Northern is spending a lot of money on water quality and would love to cooperate.
• Utilize CSU and work with Wynn. Partnerships will be critical as we move into the
future.
• Water quality is one of the biggest aspects of water security. You must have data to see
what is changing and why in order to address cause and effect. Fort Collins is concerned
with a large number of water sheds.
• The Utility serves the tri-districts and it would be in our best interests to work together.
• Futures Committee and staff can take a special tour of Northern.
DO 16: Next Steps
• Kevin will prepare follow-up materials including information on and vision for water
quality, and strategies such as the Water Innovation Cluster and potential partnerships.
• If we went four years with a bad drought like we did in 2002, could we still deliver water
to New Belgium, Avago, Anheuser Busch, etc.?
• The facility was not designed for such a significant event. For the future we will need to
be better equipped. We had water quality issues at that time.
• If there is nothing flowing in the river, we are dependent on Northern. This is why we
need Halligan.
• If you had perfect foresight and someone in 2000 said that the next five years would be
20% inflow, we would have declared 50% quota every year to carry Fort Collins through,
but we don’t have perfect foresight. And there would have been push-back.
• We need more that we are in charge of, so the City can make those decisions.
• Halligan could be used as a drought supply.
• Carbon reduction is a major goal. What does Northern see in terms of hydro?
• We are putting in hydro at Carter and pursuing hydro below Granby. We are working
with Mountain Parks and Electric to buy the Granby hydro.
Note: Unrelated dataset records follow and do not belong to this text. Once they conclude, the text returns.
-- ==== Sys2Proof/Tests/Slice0.lean ====
section
/-! SUPPORT. The model's own tests, with results from spec/95_test_vectors.md and the tables of the rules, and for
every statement that has hypotheses a witness: concrete states and operands that meet them. -/

namespace Sys2Proof.Tests

open Sys2Proof Sys2Proof.Machine

/-! ## Helpers -/

/-- A present register. -/
def present (len : Nat) (bytes : List Byte) : BitString :=
  { p := true, len := BitVec.ofNat 32 len, val := bytes }

/-- The reset state with ARG0 and ARG1 set (SETARG0, SETARG1). -/
def args (a0 a1 : Word64) : State := { State.reset with arg0 := a0, arg1 := a1 }

/-- The reset state with ARG0 and ARG1 set and `B[0]` written (LITERAL b0). -/
def source (b : BitString) (a0 a1 : Word64) : State := (args a0 a1).setBs 0 b

/-- `s` with candidate bytes in IBUF and ILEN set. -/
def feed (cells : Memory) (n : Word32) (s : State) : State := { s with ibuf := cells, ilen := n }

/-- `s` in a block with other parameters. -/
def built (p : Params) (s : State) : State := { s with params := p }

/-- The default parameters with VMAX = 4. -/
def small : Params := { Params.defaults with vmax := 4 }

/-- The default parameters with another SUB_ORDER. -/
def ordered (order : SubOrder) : Params := { Params.defaults with subOrder := order }

/-- The default parameters with U2B_MASK = 0. -/
def unmasked : Params := { Params.defaults with u2bMask := false }

/-- `s` with one event of the outside world pending. -/
def pending (e : HostEvent) (s : State) : State := { s with host := [e] }

/-- A faulted block. -/
def faulted : State :=
  { State.reset with status := { cause := .illegal, err := false, fault := true }, info0 := 0xFF }

/-- What is seen of the next state, if there is one. -/
def seen {α : Type} (f : State → α) : Result → Option α
  | .next t => some (f t)
  | .fault _ => none
  | .refused _ => none

/-- STATUS, INFO0, INFO1 as the host reads them. -/
def outcomeWords (t : State) : Word32 × Word32 × Word32 := (t.status.word, t.info0, t.info1)

/-- The register BSEL, BADDR and the bus answer after an access. -/
def replyAndAddr (t : State) : Option Reply × Word32 := (t.reply, t.baddr)

/-! ## Well-formedness: NBS is 4, so register 4 does not exist (30_encoding.md R126) -/

theorem test_wf_rd_refused :
    (Instr.loadbs 4).wellFormed 4 = false ∧ (Instr.nullbs 15).wellFormed 4 = false ∧
    (Instr.newbs 4).wellFormed 4 = false ∧ (Instr.subbs 12 0).wellFormed 4 = false := by decide

theorem test_wf_rs_refused :
    (Instr.updv 4).wellFormed 4 = false ∧ (Instr.getbit 4).wellFormed 4 = false ∧
    (Instr.subbs 0 4).wellFormed 4 = false ∧ (Instr.adduint 15).wellFormed 15 = false := by decide

theorem test_wf_accepted :
    (Instr.subbs 3 3).wellFormed 4 = true ∧ Instr.u2b.wellFormed 1 = true ∧
    (Instr.getbit 4).wellFormed 16 = true ∧ (Instr.newbs 15).wellFormed 16 = true := by decide

/-! ## Decoding: one word a command, bits 31:16, rs, rd, opc written out (30_encoding.md R120, R124) -/

theorem test_decode_loadbs : decode 0b00000000000000000000001100000001 = .ok (.loadbs 3) := rfl
theorem test_decode_nullbs : decode 0b00000000000000000000001000000010 = .ok (.nullbs 2) := rfl
theorem test_decode_newbs : decode 0b00000000000000000000000100000011 = .ok (.newbs 1) := rfl
theorem test_decode_u2b : decode 0b00000000000000000000000000000100 = .ok .u2b := rfl
theorem test_decode_updv : decode 0b00000000000000000001000000000101 = .ok (.updv 1) := rfl
theorem test_decode_trunc : decode 0b00000000000000000010000000000110 = .ok (.trunc 2) := rfl
theorem test_decode_getbit : decode 0b00000000000000000011000000000111 = .ok (.getbit 3) := rfl
theorem test_decode_maxbit : decode 0b00000000000000001000000000001000 = .ok (.maxbit 8) := rfl
theorem test_decode_touint : decode 0b00000000000000000010000000001001 = .ok (.touint 2) := rfl
theorem test_decode_fromuint : decode 0b00000000000000000100000000001010 = .ok (.fromuint 4) := rfl
theorem test_decode_adduint : decode 0b00000000000000001111000000001011 = .ok (.adduint 15) := rfl
theorem test_decode_subbs : decode 0b00000000000000000010000100001100 = .ok (.subbs 1 2) := rfl

/-- The reserved words of 30_encoding.md R127, by name. -/
theorem test_decode_illegal :
    decode 0x00000000 = .error .opcode ∧ decode 0x0000000D = .error .opcode ∧
    decode 0x000000FF = .error .opcode ∧ decode 0x00010007 = .error .highHalf ∧
    decode 0x00000107 = .error .unusedRd ∧ decode 0x00001004 = .error .unusedRs ∧
    decode 0x00000104 = .error .unusedRd ∧ decode 0x00001003 = .error .unusedRs :=
  ⟨rfl, rfl, rfl, rfl, rfl, rfl, rfl, rfl⟩

/-- The opcode table's words, with rd = 0 and rs = 0. -/
theorem test_table_words :
    (List.range 14).map (decodeTableWord 32) =
      [none, some (.loadbs 0), some (.nullbs 0), some (.newbs 0), some .u2b, some (.updv 0),
       some (.trunc 0), some (.getbit 0), some (.maxbit 0), some (.touint 0), some (.fromuint 0),
       some (.adduint 0), some (.subbs 0 0), none] := by decide

/-- The first step after reset runs the word it is given: NULLBS b0 succeeds, GETBIT b0 of a null register
raises NULLRCV, an illegal word raises ILLEGAL (V6 row 3). -/
theorem test_first_step :
    seen outcomeWords (step (State.reset.withFetchWord 32 0x2)) = some (0x000, 0, 0) ∧
    seen outcomeWords (step (State.reset.withFetchWord 32 0x7)) = some (0x209, 0, 0) ∧
    seen outcomeWords (step (State.reset.withFetchWord 32 0xFF)) = some (0x208, 0xFF, 0) := by decide
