/-- The machine right after the internal reset is released (R391, R446): every dictionary entry at its reset value,
tick 0 (R397), boot not complete, no command waiting. -/
def State.reset : State where
  pending := []
  free := 0
  tick := 0
  part := Part.reset
  regs := []
  mem := Mem.reset
  phrases := (List.range 8).map Phrase.reset
  ees := (List.range 16).map Ee.reset
  slices := (List.range 12).map Slice.reset
  saved := []
  bindings := []
  clauses := []
  sched := []
  waiting := []
  jobs := []
  steps := []
  nextSeq := 1
  fab := Fab.reset
  sess := Sess.reset
  gov := Gov.reset
  pow := Pow.reset
  svc := Svc.reset
  trust := Trust.reset

end Sys2Proof.Machine
end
Public Comment: Kevin Jones—Global solutions of marketing and generating income make a
lot of sense.
• We will have to compete with those who are trying to take the water out of the area.
Future Agenda Discussion
July—Water Conservation and alternative methods, including Woodward’s NetZero water
August—Aging Infrastructure could take two to three meetings including funding streams for
replacement costs
September—Disruptive Innovation such as solar streets, automated vehicles, wastewater
treatment, etc., and how these affect infrastructure
Meeting adjourned by Wade Troxell at 5:50pm.